# Major to be astronaut



## John A Silkstone (May 21, 2009)

Briton chosen for European space mission

Briton Major Timothy Peake was named by the European Space Agency today as one of its six new astronauts. 

Timothy Peake: Maj Peake, 37, from Salisbury in Wiltshire, spent 18 years as an officer in the Army 

He was chosen for missions to the International Space Station "and one day to the Moon and beyond" after a gruelling selection process which attracted more than 8,400 people, said the ESA. 

His selection, announced at a press conference in Paris, is a surprise as the UK has so far opted out of the agency's human spaceflight programme. 

Speaking at the press conference this afternoon, the clearly delighted new astronaut said: "It is a unique opportunity in my life to be part of a team that can have such a positive effect on humanity. 

"I feel it's a great privilege to be part of the team and I'm very happy to be working alongside some very talented people." 

Major Peake's selection as one of the European Space Agency's six new astronauts comes after a distinguished army career that saw him become one of the forces' foremost helicopter pilots. 

His journey to the verge of space exploration began 17 years ago. 

In August 1992, he was commissioned into the Army Air Corps (AAC) and subsequently completed an eight-month attachment to The Royal Green Jackets in Northern Ireland, where he served as a Platoon Commander. 

He then attended the Army Pilots Course and gained his wings in June 1994 before being posted to Germany as a Gazelle pilot. 

During his first tour, he spent five months flying in Northern Ireland before gaining aircraft commander and flight commander status. 

He was deployed around the world, to Kenya and later on operations to Bosnia. He attended exercises in Canada, Cyprus and Denmark. 

In January 1998, he attended a Qualified Helicopter Instructors course at RAF Shawbury and was then selected for an exchange posting to the United States, where he flew the Apache helicopter as a Platoon Commander. 

He returned from the US in September 2002 and was posted to Middle Wallop as one of the first British qualified helicopter instructors to instruct on the UK Apache. 

He was subsequently commended for his role in introducing the UK Apache into service. 

He was selected for Empire Test Pilot School in January 2005 and, on graduating, was posted to Rotary Wing Test Squadron, Boscombe Down. 

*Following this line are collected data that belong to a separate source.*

@[simp] theorem State.resolved_mk (pending now free out fuses regs ports loads nextLoad rails stk siv med dies burners upk pass ladles
    spr ctxs chans tly spk clk thm flt reports slots prot pwrState recovery hooks cmt mbx mec pwr nor boot stw) :
    (State.mk pending now free out fuses regs ports loads nextLoad rails stk siv med dies burners upk pass ladles spr ctxs chans tly
      spk clk thm flt reports slots prot pwrState recovery hooks cmt mbx mec pwr nor boot stw).resolved =
    (siv.loafs, stk.frames.map (fun e => (e.1, e.2.claim)), fun n => (ports.links.getD n .down).extents) := (rfl)

@[simp] theorem State.resolved_fold (t : State) :
    (t.siv.loafs, t.stk.frames.map (fun e => (e.1, e.2.claim)), fun n => (t.ports.links.getD n .down).extents) = t.resolved := (rfl)

@[simp] theorem resolved_ite (c : Prop) [Decidable c] (a b : State) :
    (if c then a else b).resolved = if c then a.resolved else b.resolved :=
  apply_ite _ _ _ _

@[simp] theorem resolved_foldl {α : Type} {f : State → α → State} (hf : ∀ t x, (f t x).resolved = t.resolved) (xs : List α) (s : State) :
    (xs.foldl f s).resolved = s.resolved := foldl_keeps State.resolved hf xs s

theorem resolved_of_noted {s t : State} (h : Noted s t) : t.resolved = s.resolved := by
  obtain ⟨_, _, _, _, _, rfl, _⟩ := h
  rfl

@[simp] theorem State.raise_resolved (s : State) (p : RPage) (i : Nat) : (s.raise p i).resolved = s.resolved :=
  resolved_of_noted (noted_raise s p i)
@[simp] theorem State.record_resolved (s : State) (code p0 p1 p2 p3 : Nat) : (s.record code p0 p1 p2 p3).resolved = s.resolved := (rfl)
@[simp] theorem State.emit_resolved (s : State) (o : Output) : (s.emit o).resolved = s.resolved := (rfl)
@[simp] theorem State.reply_resolved (s : State) (p : Path) (opcode rc : Nat) (payload : List Byte) :
    (s.reply p opcode rc payload).resolved = s.resolved := (rfl)
@[simp] theorem State.updBlk_resolved (s : State) (x : Nat) (f : Block → Block) : (s.updBlk x f).resolved = s.resolved := (rfl)
@[simp] theorem State.updBlock4_resolved (s : State) (b ce k : Nat) (f : Block → Block) :
    (s.updBlock4 b ce k f).resolved = s.resolved := resolved_foldl (fun t _ => State.updBlk_resolved t _ f) _ s
@[simp] theorem State.stage_resolved (s : State) (r : JRec) : (s.stage r).resolved = s.resolved := (rfl)
@[simp] theorem State.stageDiscard_resolved (s : State) (first n : Nat) : (s.stageDiscard first n).resolved = s.resolved := by
  simp [State.stageDiscard]
@[simp] theorem State.writeMark_resolved (s : State) : s.writeMark.resolved = s.resolved := by simp [State.writeMark]
@[simp] theorem State.withdraw_resolved (s : State) (S : Nat) : (s.withdraw S).resolved = s.resolved := by simp [State.withdraw]
@[simp] theorem State.rebuiltOne_resolved (s : State) (S : Nat) : (s.rebuiltOne S).resolved = s.resolved := by
  simp [State.rebuiltOne]
@[simp] theorem State.updStripe_resolved (s : State) (S : Nat) (f : Block → Block) : (s.updStripe S f).resolved = s.resolved := by
  simp [State.updStripe]
@[simp] theorem State.freeStripe_resolved (s : State) (S : Nat) : (s.freeStripe S).resolved = s.resolved := by
  simp [State.freeStripe, State.dropSlots]
@[simp] theorem State.freeEmptied_resolved (s : State) : s.freeEmptied.resolved = s.resolved := by simp [State.freeEmptied]

@[simp] theorem State.retireAddr_resolved (s : State) (a : Nat) : (s.retireAddr a).resolved = s.resolved := (rfl)
@[simp] theorem State.retireQuad_resolved (s : State) (q : Nat) : (s.retireQuad q).resolved = s.resolved := by simp [State.retireQuad]
@[simp] theorem State.retireEntry_resolved (s : State) (e : SliceE) : (s.retireEntry e).resolved = s.resolved := by
  simp [State.retireEntry]
@[simp] theorem State.retireLoaf_resolved (s : State) (l : Nat) : (s.retireLoaf l).resolved = s.resolved := by simp [State.retireLoaf]
@[simp] theorem State.freeBlock_resolved (s : State) (b : Nat) : (s.freeBlock b).resolved = s.resolved := (rfl)

/-- A change of a link that keeps its extents keeps the extents of all. -/
theorem setLink_resolved (s : State) (n : Nat) {f : Link → Link} (hf : ∀ l, (f l).extents = l.extents) :
    (s.setLink n f).resolved = s.resolved := by
  have hext : (fun k => ((s.setLink n f).ports.links.getD k .down).extents) = fun k => (s.ports.links.getD k .down).extents := by
    funext k
    show ((s.setLink n f).link k).extents = (s.link k).extents
    rw [State.link_setLink]
    split
    next h => rw [hf, h]
    next => rfl
  exact congrArg (fun x => (s.siv.loafs, s.stk.frames.map (fun e => (e.1, e.2.claim)), x)) hext

@[simp] theorem State.postEvent_resolved (s : State) (n log : Nat) (bytes : List Byte) : (s.postEvent n log bytes).resolved = s.resolved := by
  unfold State.postEvent
  dsimp only
  split
  · simp [setLink_resolved]
  · simp [setLink_resolved]

@[simp] theorem State.postCapacity_resolved (s : State) (n type : Nat) (e : Extent) : (s.postCapacity n type e).resolved = s.resolved := by
  simp [State.postCapacity, State.draw]

@[simp] theorem claims_mapVal (m : SMap Frame) {f : Nat → Frame → Frame} (hf : ∀ k x, (f k x).claim = x.claim) :
    (m.mapVal f).map (fun e => (e.1, e.2.claim)) = m.map (fun e => (e.1, e.2.claim)) := by
  simp [SMap.mapVal, hf]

There he was employed as the senior Apache test pilot and Squadron Training Officer, in addition to conducting Special Forces projects. 

Major Peake recently retired from the Army Air Corps and began working for Augusta Westland as a senior test pilot, primarily flight testing Apache and Lynx helicopters. 

He has a degree in Flight Dynamics and Evaluation and has flown more than 30 helicopter and fixed-wing aircraft types, accumulating more than 3,000 hours of flight time. 

He has been married to Rebecca for nine years and has a four-month-old son, Thomas. 

He currently lives in MoD quarters at Larkhill, Salisbury, and enjoys diving and skiing in his spare time.


----------